Who doesn't have time for Oprah?

 

I could see it now, the inspiration show:

 

"Ladies and gentlemen, we have two extraordinary people on this stage, one who survived having his head bitten off by a shark, and the other who went through hell and back with madness ... "

 

Or, perhaps the educational show:

 

"John McManamy is the author of the best book I ever read. Hold up your book, John, and fill me with your great wisdom and insight ..."

 

Soon it became obvious why Julie was calling. She wanted to know about my mad scene. My mad scene of 20 years ago - the one that got me the bipolar I diagnosis - is fairly boring as far as mad scenes go. I had merely wanted to strangle the editor of the newspaper I was working on at the time. Instead, I quit in a huff. It was a disastrous personal decision made in a state of sleep-deprived-induced mania, but hardly a newsworthy one. I would have made the front page only had I acted on my impulse to jump off a bridge.

 

Depression is the real bane of my life. That, combined with my introversion and tendency to isolate is not the stuff of a page-turning memoir. "Two years Inside the House," is hardly going to get me a nibble from Oprah's Book Club.

 

Besides, Julie the producer didn't care about my crushing depressions. Oprah would have to find someone more interesting.

 

"Did Bipolar Drive a Mother to Kill Her Child?" read the home page of Oprah's website. "Tune in Monday."

 

Oprah wasn't going inspirational. She wasn't going educational. Her producers were going sensational.

 

I say her producers because it was fairly obvious Oprah was reading her lines. My guess is that she would have spent more time in wardrobe and makeup than she did actually boning up on the topic.

 

The show started out with a 911 call: The mother had just confessed to killing her child. By some perverse coincidence, the mother's name was Andrea. In a filmed interview with a producer, Andrea told of a previous suicide attempt.
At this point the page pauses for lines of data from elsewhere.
-- ==== Sys2Proof/Syntax.lean ====
section
/-! DEFINITION. The commands of the block: one constructor per row of spec/opcode_table.json, in the table's order. -/
namespace Sys2Proof
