-- ==== Sys2Proof/Machine/Flow.lean ====
section
/-! DEFINITION. The phases of a transaction and their order (R74, R78-R88, R194-R199, R212-R220, R247-R250), and violations (R385-R387). -/
namespace Sys2Proof.Machine

/-- Log and post a violation; a kind whose FREEZE_MASK bit is 1 freezes the port (R385-R387). A frozen port only counts later ones. -/
def violate (p kind : Nat) (h : Slot) (s : State) : State :=
  let s := cntErr 12 1 s
  if s.frozen p then s.updPort p (fun q => { q with frzLater := if q.frzLater = 0xFF then 0xFF else q.frzLater + 1 })
  else
    let frz := bit s.freezeMask (kind - 1)
    let s := logErr 0x0030 4 1 p 0 (Hd.line h).toNat (kind + 8 * b2n frz) s
    if !frz then s
    else
      let s := postEvent 0x0102 [(0, p), (1, kind)] (s.updPort p (fun q => { q with
        link := 5, frzHdr := h, frzKind := BitVec.ofNat 8 kind, frzTime := bits s.ao.time 55 0, frzLater := 0 }))
      tearAll p s
/-- FrozenAbort for a REQ not accepted (R200). -/
def frozenAbort (p : Nat) (h : Slot) (s : State) : State :=
  monPort p 0x0F 1 (txMsg p 0x67 (Hd.tag h) (Hd.line h) 0 s)

/-- What taking a directory way finds (R212): a way, an eviction under way, or every line open. A request that leaves its set's queue (R216) looks for
an invalid way first as well: step 2 does not say what a way that the close left invalid is to it (DESIGN CHOICE, log 112). The eviction draws an
internal TT entry (R348); where none is left the request parks too (DESIGN CHOICE, log 127). -/
def takeWay (sl : Nat) (t : Txn) (s : State) : State × Nx :=
  let h := s.slice sl
  let d := dset t.line
  let used := h.tt.foldl (fun a u => if u.step ≠ 0 && dset u.line = d && u.id ≠ t.id then a ||| 2 ^ (u.step - 1) else a) 0
  let bad := h.dirBad.foldl (fun a b => if b.dset = d then a ||| 2 ^ b.way else a) 0
  match (List.range 16).find? (fun w => NMap.get 0 h.dir (d * 16 + w) = 0 && !used.testBit w && !bad.testBit w) with
  | some w => (updTxn sl t.id (fun u => { u with step := w + 1 }) s, .again)
  | none =>
    let full := ((List.range 16).map (fun k => (h.dirPtr.toNat + k) % 16)).find? (fun w =>
        let v := NMap.get 0 h.dir (d * 16 + w)
        v ≠ 0 && !h.isOpen (dirLine sl d (nbits v 63 42)))
    match full, intPool s sl with
    | some w, some e =>
      let l := dirLine sl d (nbits (NMap.get 0 h.dir (d * 16 + w)) 63 42)
      let s := monSys 0x0D 1 (attrLine l) s
      let u := { newTxn s.nextId l (.dirEvict t.id) 0 0 (s.regionIx l) with step := w + 1, ent := e }
      let s := { s with nextId := s.nextId + 1 }.updSlice sl (fun h => { h with tt := h.tt ++ [u], dirPtr := BitVec.ofNat 4 (w + 1) })
      (updTxn sl t.id (fun u => { u with ph := .dirWay }) s, .again)
    | _, _ =>
      let s := if full.isNone then monSys 0x0A 1 (attrOf t.h) s else s
      (updTxn sl t.id (fun u => { u with ph := .setPark, queued := true }) (s.updSlice sl (fun h => { h with setQ := h.setQ ++ [t.id] })), .wait)

/-- A parked transaction's choice of R212 would now succeed: a way of its set is free or holds a line that is not open. -/
def wayRoom (s : State) (sl : Nat) (t : Txn) : Bool :=
  let h := s.slice sl
  let d := dset t.line
  let used := h.tt.foldl (fun a u => if u.step ≠ 0 && dset u.line = d && u.id ≠ t.id then a ||| 2 ^ (u.step - 1) else a) 0
  let bad := h.dirBad.foldl (fun a b => if b.dset = d then a ||| 2 ^ b.way else a) 0
  (List.range 16).any (fun w =>
    let v := NMap.get 0 h.dir (d * 16 + w)
    if v = 0 then !used.testBit w && !bad.testBit w else !h.isOpen (dirLine sl d (nbits v 63 42)) && (intPool s sl).isSome)
/-- Reserve a shared write-buffer line and ask for the data (R197, R247), the writes that wait in their order; for one that waits, the oldest
complete durable line that the system cache holds makes room. Its writes go on to their points with its far write. -/
def pullWrite (sl : Nat) (t : Txn) (s : State) : State × Bool :=
  let h := s.slice sl
  let turn := h.wbWait.isEmpty || h.wbWait.head? = some t.id
  let s := if !turn || h.wbUsed < s.wbShared then s
    else match h.wb.find? (fun b => decide (b.kind < 2) && !b.released && b.dur && b.cached && !b.gone &&
        b.writes.all (fun id => match s.wrOf id with | some w => w.pt ≥ 2 | none => true)) with
      | some b => updWb sl b.id (fun x => { x with released := true }) s
      | none => s
  if turn && (s.slice sl).wbUsed < s.wbShared then
    let e := s.regOf t
    let b : WbLine := ⟨s.nextId, t.line, 0, 0, false, if Hd.op t.h = 0x18 then 1 else 0, t.port, Hd.tc t.h, t.region, Rg.dur e, false, false, false, false, false, false,
      t.wr.toList, some t.id, false⟩
    let s := { s with nextId := s.nextId + 1 }.updSlice sl (fun h => { h with wb := h.wb ++ [b], wbWait := h.wbWait.erase t.id })
    let s := updTxn sl t.id (fun u => { u with wb := some b.id, pull := true }) s
    (txMsg t.port 0x69 (Hd.tag t.h) t.line 0 s, true)
  else (updTxn sl t.id (fun u => { u with ph := .wbLine }) (s.updSlice sl (fun h => { h with
      wbWait := if h.wbWait.contains t.id then h.wbWait else h.wbWait ++ [t.id] })), false)

/-- A next-line candidate of a PROC miss, and its PFTRIG event (R116, R143). -/
def trigNext (sl : Nat) (t : Txn) (s : State) : State :=
  if s.allocates && (Hd.tc t.h) = 0 && bit s.cache.nlPorts t.port && [0x10, 0x11, 0x12].contains (Hd.op t.h) then
    let l := t.line + 1
    let s := s.updSlice (homeSlice l) (fun h => { h with nl := h.nl ++ [(l, t.region, t.port, 0)] })
    dispatchUpd sl (seqEvent s t 3 0) s
  else s

/-- Send a REQ of the proxy's own towards the home hub of a transaction's line (R234): the transaction then waits in `ph`. With every TAG in use, or
an eviction of the line still open (R189, R203), it stays as it is and asks again. -/
def sendUp (sl op : Nat) (t : Txn) (ph : Ph) (s : State) : State :=
  match upPort s (s.regOf t) with
  | some p =>
    match upFree s p with
    | some tag =>
      if upHeld s t.line then s
      else
        let aux := if op = 0x17 || (0x14 ≤ op && Hd.isStream t.h) then Hd.aux t.h else 0
        let sp := match t.upSplit with | some id => (if (Hd.split t.h).toNat = 1 then 1 else 2) + 4 * id.toNat | none => 0
        let s := updTxn sl t.id (fun u => { u with ph := ph, upTag := some tag, upSplit := t.upSplit }) (s.updPort p (fun q => { q with upTag := tag + 1 }))
        tx p (putBits (Hd.mk op s.links.base (s.peer p) tag t.line (Hd.tc t.h) aux) 118 8 sp) 0 s
    | none => s
  | none => updTxn sl t.id (fun u => { u with ph := ph, upTag := some 0 }) s
/-- What a proxy must send upward before a read's local flow (R234): none when UP already covers it. -/
def upNeed (op up : Nat) (sharer clean : Bool) : Option Nat :=
  if op = 0x10 then (if up = 0 then some 0x10 else none)
  else if op = 0x12 then (if up = 0 then some 0x12 else none)
  else if op = 0x11 || op = 0x13 then
    (if up = 3 || up = 4 then none else if (up = 1 || up = 2) && ((op = 0x13 && sharer) || (op = 0x11 && clean)) then some 0x13 else some 0x11)
  else none

/-- Offer a written line to the target of a WriteStash where R198 and R222 allow it. -/
def offerStash (sl : Nat) (t : Txn) (s : State) : State × Bool :=
  let tgt := (List.range s.nPorts).find? (fun p => let q := s.port p; q.link = 3 && q.cfg.peerHub = 0 && q.cfg.peerId = Hd.aux t.h)
  match tgt with
  | some p =>
    if bit t.rdm p && !Rg.remote (s.regOf t) && (t.step ≠ 0 || ((s.slice sl).dirWay t.line).isSome) && !(s.slice sl).lineQ.any (fun i => i.port = p && Hd.line i.h = t.line) then
      (updTxn sl t.id (fun u => { u with stashTo := some p, offer := true }) (txMsg p 0x44 0 t.line 0 s), true)
    else (s, false)
  | none => (s, false)
/-- A stash offer closes without an accept (R198, R222, R225): the write's transaction with it, once the write is applied (R526). -/
def stashOver (sl : Nat) (t : Txn) (s : State) : State :=
  if t.ph = .stash then closeTxn sl { t with offer := false } s else updTxn sl t.id (fun u => { u with offer := false }) s
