/-- A stash offer that is still open is closed as declined where its target is no longer up (R222, R225). -/
def stashEnds (s : State) : State :=
  (List.range 8).foldl (fun s sl =>
    ((s.slice sl).tt.filter (fun t => t.offer && (match t.stashTo with | some p => (s.port p).link ≠ 3 | none => false))).foldl
      (fun s t => kick sl (stashOver sl t s)) s) s
/-- A REQ leaves the receive buffer: its credit is free to be returned (R178, R282). -/
def reqGone (p : Nat) (s : State) : State :=
  s.updPort p (fun q => { q with rxReq := q.rxReq.drop 1, freed := NMap.upd 0 q.freed 0 (· + 1) })
/-- The stamp of a Fence that leaves the receive buffer without being taken goes with it. -/
def fenceGone (p : Nat) (h : Slot) (s : State) : State :=
  if Hd.op h = 0x19 then s.updPort p Port.fenceNext else s
/-- A REQ that is refused at the take: logged as its kind, answered with FrozenAbort; a lower half takes its upper half with it (R259, R386). -/
def refuseReq (p kind : Nat) (h : Slot) (s : State) : State :=
  let s := violate p kind h s
  let s := match (s.port p).splits.head? with | some e => if kind = 3 then s else tear p e s | none => s
  let s := if Hd.split h = 1 && (Hd.op h = 0x15 || Hd.op h = 0x18) && kind ≠ 3 then
      s.updPort p (fun q => { q with lowGone := some (Hd.splitId h, Hd.line h) }) else s
  frozenAbort p h s
/-- Take the REQ at the head of a port's receive buffer (R241, R345, R386, R527). -/
def takeReq (p : Nat) (m : Msg) (s : State) : State :=
  let h := m.h
  let s := monPort p 6 1 (reqGone p s)
  let gone := (s.port p).lowGone
  let s := s.updPort p (fun q => { q with lowGone := none })
  if !m.ovr && gone = some (Hd.splitId h, Hd.line h - 1) && Hd.split h = 2 then frozenAbort p h (fenceGone p h s)
  else match ingressCheck s p m with
    | some k => refuseReq p k h (fenceGone p h s)
    | none =>
      if Hd.op h = 0x19 then takeFence p h s
      else match s.coverNew (Hd.line h) with
        | some (i, e) => accept p h i e s
        | none => s
/-- Take REQ messages of a port while their head may be taken; a frozen port answers each with FrozenAbort (R386), as does a warm reset (R261). -/
def takeReqs : Nat → Nat → State → State
  | 0, _, s => s
  | n + 1, p, s =>
    match (s.port p).rxReq with
    | [] => s
    | m :: _ =>
      if s.frozen p || ((s.port p).link = 3 && 0 < s.drain.warm) then takeReqs n p (frozenAbort p m.h (fenceGone p m.h (reqGone p s)))
      else if takeable s p m then takeReqs n p (takeReq p m s)
      else s
/-- Take what every port's head allows. -/
def takeAll (s : State) : State := (List.range 12).foldl (fun s p => takeReqs 512 p s) s
/-- A REQ arrives (R178, R180, R187): it joins its port's receive buffer behind those before it. A lost port's is discarded (R227). -/
def reqArrive (p : Nat) (h : Slot) (s : State) : State :=
  let q := s.port p
  if p < s.nPorts && q.open_ then
    let cr := NMap.get 0 q.rxCr 0
    s.updPort p (fun q => { q with
      rxReq := q.rxReq ++ [⟨h, 0, 0, cr = 0⟩], rxCr := NMap.set 0 q.rxCr 0 (cr - 1), fenceAt := if Hd.op h = 0x19 then q.fenceAt ++ [s.nextId] else q.fenceAt })
  else s

end Sys2Proof.Machine
end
In 2005, she heard voices in her head, and wound up choking her six-year-old son, Garrett. Her idiot family doctor had been giving her antidepressants. In prison (she is serving a 42-year term), a doctor made the right diagnosis, put her on a mood stabilizer, and now she is doing fine, all things considered.

 

Andrea got a whole segment, and her friends nearly a whole segment in talking about Andrea, probably a good quarter-hour in total.

 

Then Kay Jamison came on. Two minutes. Kay Jamison, two minutes.

 

Then came "General Hospital" star Maurice Bernard, with his wife glued to his side. In an industry that you know is crawling with bipolars, Maurice Bernard has distinguished himself by being one of the rare few brave enough to come out of the closet. He has been on Oprah before, but this time the producers were making a stretch. Oprah billed his latest experience as a "blow-out," but it turned out to be an anxiety attack. No laughing matter to be sure, but Oprah was spending 10 minutes on a soap star's anxiety attack.